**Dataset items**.

┌──

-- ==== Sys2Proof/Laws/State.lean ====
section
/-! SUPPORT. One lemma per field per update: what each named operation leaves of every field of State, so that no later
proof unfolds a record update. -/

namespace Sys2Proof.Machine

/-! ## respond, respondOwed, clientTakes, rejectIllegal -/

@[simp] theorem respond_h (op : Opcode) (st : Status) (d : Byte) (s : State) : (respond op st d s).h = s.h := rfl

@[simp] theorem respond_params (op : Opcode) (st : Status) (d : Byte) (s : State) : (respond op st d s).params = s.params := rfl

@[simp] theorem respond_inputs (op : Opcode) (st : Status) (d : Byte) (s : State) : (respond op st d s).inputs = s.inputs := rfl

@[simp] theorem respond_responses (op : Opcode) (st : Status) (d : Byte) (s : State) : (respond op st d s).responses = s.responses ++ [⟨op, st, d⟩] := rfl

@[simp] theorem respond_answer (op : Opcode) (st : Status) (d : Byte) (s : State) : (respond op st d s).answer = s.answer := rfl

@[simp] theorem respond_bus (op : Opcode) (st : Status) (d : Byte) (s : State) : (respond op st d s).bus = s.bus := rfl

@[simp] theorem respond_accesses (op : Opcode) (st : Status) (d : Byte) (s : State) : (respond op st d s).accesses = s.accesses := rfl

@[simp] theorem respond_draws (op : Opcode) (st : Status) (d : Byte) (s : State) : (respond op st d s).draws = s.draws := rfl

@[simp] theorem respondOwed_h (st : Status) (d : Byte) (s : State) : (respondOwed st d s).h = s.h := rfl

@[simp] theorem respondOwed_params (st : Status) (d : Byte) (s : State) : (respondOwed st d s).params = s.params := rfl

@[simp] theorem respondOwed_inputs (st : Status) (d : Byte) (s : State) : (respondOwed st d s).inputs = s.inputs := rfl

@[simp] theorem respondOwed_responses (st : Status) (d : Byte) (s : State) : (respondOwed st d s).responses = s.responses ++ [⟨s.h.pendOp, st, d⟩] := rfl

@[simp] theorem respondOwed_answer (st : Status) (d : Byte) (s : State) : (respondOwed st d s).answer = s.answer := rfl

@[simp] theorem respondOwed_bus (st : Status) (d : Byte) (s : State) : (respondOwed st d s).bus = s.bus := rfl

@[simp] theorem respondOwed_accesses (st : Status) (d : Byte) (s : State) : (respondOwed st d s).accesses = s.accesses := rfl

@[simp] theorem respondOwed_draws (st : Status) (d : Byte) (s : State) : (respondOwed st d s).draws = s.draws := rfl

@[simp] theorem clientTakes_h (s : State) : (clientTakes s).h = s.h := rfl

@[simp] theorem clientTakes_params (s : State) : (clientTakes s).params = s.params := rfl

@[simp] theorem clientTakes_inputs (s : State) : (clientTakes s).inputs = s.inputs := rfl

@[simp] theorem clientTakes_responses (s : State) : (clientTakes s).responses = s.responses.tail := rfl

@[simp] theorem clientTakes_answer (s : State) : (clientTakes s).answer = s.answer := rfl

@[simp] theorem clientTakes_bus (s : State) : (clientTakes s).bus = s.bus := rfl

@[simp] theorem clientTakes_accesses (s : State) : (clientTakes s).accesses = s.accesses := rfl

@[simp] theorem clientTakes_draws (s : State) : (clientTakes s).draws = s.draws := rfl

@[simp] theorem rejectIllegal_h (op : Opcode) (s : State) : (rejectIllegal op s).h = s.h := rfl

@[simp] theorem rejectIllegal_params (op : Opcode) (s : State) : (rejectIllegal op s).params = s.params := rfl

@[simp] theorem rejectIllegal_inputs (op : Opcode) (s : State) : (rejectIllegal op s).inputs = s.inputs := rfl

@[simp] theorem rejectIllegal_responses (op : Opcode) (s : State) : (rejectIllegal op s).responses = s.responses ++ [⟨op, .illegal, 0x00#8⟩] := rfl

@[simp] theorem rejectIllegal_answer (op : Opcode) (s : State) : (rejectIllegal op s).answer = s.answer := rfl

└──

**GOAL OF THE EXERCISE**. Would you retype the records above without changing a word?

**RESULT**.
-- ==== Sys2Proof/Laws/State.lean ====
section
/-! SUPPORT. One lemma per field per update: what each named operation leaves of every field of State, so that no later
proof unfolds a record update. -/

namespace Sys2Proof.Machine

/-! ## respond, respondOwed, clientTakes, rejectIllegal -/

@[simp] theorem respond_h (op : Opcode) (st : Status) (d : Byte) (s : State) : (respond op st d s).h = s.h := rfl

@[simp] theorem respond_params (op : Opcode) (st : Status) (d : Byte) (s : State) : (respond op st d s).params = s.params := rfl

@[simp] theorem respond_inputs (op : Opcode) (st : Status) (d : Byte) (s : State) : (respond op st d s).inputs = s.inputs := rfl

@[simp] theorem respond_responses (op : Opcode) (st : Status) (d : Byte) (s : State) : (respond op st d s).responses = s.responses ++ [⟨op, st, d⟩] := rfl

@[simp] theorem respond_answer (op : Opcode) (st : Status) (d : Byte) (s : State) : (respond op st d s).answer = s.answer := rfl

@[simp] theorem respond_bus (op : Opcode) (st : Status) (d : Byte) (s : State) : (respond op st d s).bus = s.bus := rfl

@[simp] theorem respond_accesses (op : Opcode) (st : Status) (d : Byte) (s : State) : (respond op st d s).accesses = s.accesses := rfl

@[simp] theorem respond_draws (op : Opcode) (st : Status) (d : Byte) (s : State) : (respond op st d s).draws = s.draws := rfl

@[simp] theorem respondOwed_h (st : Status) (d : Byte) (s : State) : (respondOwed st d s).h = s.h := rfl

@[simp] theorem respondOwed_params (st : Status) (d : Byte) (s : State) : (respondOwed st d s).params = s.params := rfl

@[simp] theorem respondOwed_inputs (st : Status) (d : Byte) (s : State) : (respondOwed st d s).inputs = s.inputs := rfl

@[simp] theorem respondOwed_responses (st : Status) (d : Byte) (s : State) : (respondOwed st d s).responses = s.responses ++ [⟨s.h.pendOp, st, d⟩] := rfl

@[simp] theorem respondOwed_answer (st : Status) (d : Byte) (s : State) : (respondOwed st d s).answer = s.answer := rfl

@[simp] theorem respondOwed_bus (st : Status) (d : Byte) (s : State) : (respondOwed st d s).bus = s.bus := rfl

@[simp] theorem respondOwed_accesses (st : Status) (d : Byte) (s : State) : (respondOwed st d s).accesses = s.accesses := rfl

@[simp] theorem respondOwed_draws (st : Status) (d : Byte) (s : State) : (respondOwed st d s).draws = s.draws := rfl

@[simp] theorem clientTakes_h (s : State) : (clientTakes s).h = s.h := rfl

@[simp] theorem clientTakes_params (s : State) : (clientTakes s).params = s.params := rfl

@[simp] theorem clientTakes_inputs (s : State) : (clientTakes s).inputs = s.inputs := rfl

@[simp] theorem clientTakes_responses (s : State) : (clientTakes s).responses = s.responses.tail := rfl

@[simp] theorem clientTakes_answer (s : State) : (clientTakes s).answer = s.answer := rfl

@[simp] theorem clientTakes_bus (s : State) : (clientTakes s).bus = s.bus := rfl

@[simp] theorem clientTakes_accesses (s : State) : (clientTakes s).accesses = s.accesses := rfl

@[simp] theorem clientTakes_draws (s : State) : (clientTakes s).draws = s.draws := rfl

@[simp] theorem rejectIllegal_h (op : Opcode) (s : State) : (rejectIllegal op s).h = s.h := rfl

@[simp] theorem rejectIllegal_params (op : Opcode) (s : State) : (rejectIllegal op s).params = s.params := rfl

@[simp] theorem rejectIllegal_inputs (op : Opcode) (s : State) : (rejectIllegal op s).inputs = s.inputs := rfl

@[simp] theorem rejectIllegal_responses (op : Opcode) (s : State) : (rejectIllegal op s).responses = s.responses ++ [⟨op, .illegal, 0x00#8⟩] := rfl

@[simp] theorem rejectIllegal_answer (op : Opcode) (s : State) : (rejectIllegal op s).answer = s.answer := rfl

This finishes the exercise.